Mi corazón palpitaba, con fuerza. Aquella conversación, tan serena y casual, me resultaba exquisita.
– Una vez, hace mucho; el mayordomo entró a mi cuarto, de puntillas. Yo estaba de pie, con el violín –.
– ¿Fue un accidente? ¿Él te sorprendió, de pronto? ¡Qué criatura tan dichosa! –.
– Le asesté una bofetada –.
– Yo lo hubiera hecho, también. Tenemos a este pobre ladrón, que invade tu santuario… –.
– Hablas como un capellán del siglo XIX –.
–… lleno de soberbia. Y de pronto, te interrumpe a ti, que eres un artista, en lo que haces el amor con tu instrumento –.
"Lucifer, apiádate de este miserable mortal", imploré. En ese minuto, me olvidé por completo de Elizabeth, mi torpe prometida; e incluso odié nuestro compromiso. Desde lo más profundo de mi ser, yo deseaba a aquel muchacho.
– Cuando agarras el violín, te sometes a un intercambio de poder –.
"Yo no tengo poder alguno", maldije, con cierta nostalgia.
– La práctica musical es un hecho de naturaleza erótica –.
– Disculpa si mi expresión no cambia, pero tanta lluvia me adormece... –.
– ¡Por el contrario! – me corrige – Tu expresión es interesantísima; ¿me dejarás dibujarte? –.
– Shhhh, cuéntame un poco más sobre el acto en sí; sobre cómo ejecutar bien una melodía… ¿en qué consiste? –.
– Tú le arrancas el sonido a las cuerdas.
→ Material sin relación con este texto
/-- A read burst that nothing holds returns a word for each of its addresses: 0 above the served memory and in an
aperture page without a mapping, the word of the page's frame in a mapped one, and else memory's word; it changes nothing
else (R1, R3, R9). It makes a host grant where one of its words is read through the port, which the arbiter counts while an
engine access waits; while the port is owed to the engine such a burst waits (R18). One that touches an open window waits
(R17), and so does one that touches the Status Page while the Bus Interposer's own write after a refused burst waits for its
window (R4). -/
def Obligations.ReadsReturnMemoryOrWait : Prop :=
  (∀ (s : State) (a n : Nat), burstHeld s a n = true ↔
    ∃ i < n, ∃ x : LaneSection, sectionOf s (a + 4 * i) = some x
      ∧ ((∃ o ∈ s.bi.opened, x ∈ o.sections) ∨ (x = .statusPage ∧ ∃ w ∈ s.bi.waiting, w.owner = .bi)))
  ∧
  (∀ (s : State) (addr : Word) (len : Nat),
    s.bi.inReset = false → readFree s = true → (Instr.hostReadBurst addr len).wellFormed = true → engineOwed s = false →
    burstHeld s addr.toNat len = false →
    ∃ t, exec (.hostReadBurst addr len) s = .next t ∧ t.mem = s.mem
      ∧ t.bi = { s.bi with readData := t.bi.readData, waitCount := t.bi.waitCount } ∧ t.bi.readData.length = len
      ∧ ((∃ i < len, portWord s (addr.toNat + 4 * i)) → t.bi.waitCount = waitCounted s)
      ∧ ((∀ i < len, ¬ portWord s (addr.toNat + 4 * i)) → t.bi.waitCount = s.bi.waitCount)
      ∧ (∀ i < len,
          (Config.servedBytes ≤ addr.toNat + 4 * i → t.bi.readData[i]? = some 0)
          ∧ (addr.toNat + 4 * i < Config.servedBytes →
              (sectionOf s (addr.toNat + 4 * i) ≠ some .aperture →
                t.bi.readData[i]? = some (Memory.readWord s.mem (addr.toNat + 4 * i)))
              ∧ (sectionOf s (addr.toNat + 4 * i) = some .aperture →
                  (translate s (addr.toNat + 4 * i - laneBase s) = none → t.bi.readData[i]? = some 0)
                  ∧ ∀ m, translate s (addr.toNat + 4 * i - laneBase s) = some m →
                      t.bi.readData[i]? = some (Memory.readWord s.mem m))))
      ∧ eventFrame [.bi] s t)
  ∧ (∀ (s : State) (word : Nat),
    s.bi.inReset = false → readFree s = true → word < 65536 → engineOwed s = false →
    burstHeld s (laneBase s + 0x40000 + 4 * word) 1 = false →
    ∃ t, exec (.apertureRead word) s = .next t ∧ t.mem = s.mem
      ∧ t.bi.readData = [match translate s (0x40000 + 4 * word) with | some m => Memory.readWord s.mem m | none => 0]
      ∧ eventFrame [.bi] s t)
  ∧ (∀ (s : State) (addr : Word) (len : Nat),
    s.bi.inReset = false → readFree s = true → (Instr.hostReadBurst addr len).wellFormed = true → engineOwed s = true →
    burstHeld s addr.toNat len = false →
    ((∃ i < len, portWord s (addr.toNat + 4 * i)) →
      exec (.hostReadBurst addr len) s = .next (s.setBi { s.bi with hostStall := some (.readServing addr.toNat len) }))
    ∧ ((∀ i < len, ¬ portWord s (addr.toNat + 4 * i)) →
      exec (.hostReadBurst addr len) s = .next (s.setBi { s.bi with readData := List.replicate len 0 })))
  ∧ ∀ (s : State) (addr : Word) (len : Nat),
    s.bi.inReset = false → readFree s = true → (Instr.hostReadBurst addr len).wellFormed = true →
    burstHeld s addr.toNat len = true →
    exec (.hostReadBurst addr len) s = .next (s.setBi { s.bi with hostStall := some (.readHeld addr.toNat len) })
Después, para el público, eres un simple titiritero. Lo que sólo el diablo percibe, es que tu violín te seduce también, en secreto. Te posee, te domina, como un monstruo que se muere de hambre –.
– Hmmm, digamos que él y yo nos succionamos mutuamente, hasta quedar secos… –.
– Me encantan tus metáforas. ¿Cuál es tu nombre? –.
– Ciel, así de corto. ¿Y el tuyo? –.
– Sebastian –.
– Arghh, demasiadas sílabas. Se me olvidarán antes del amanecer –.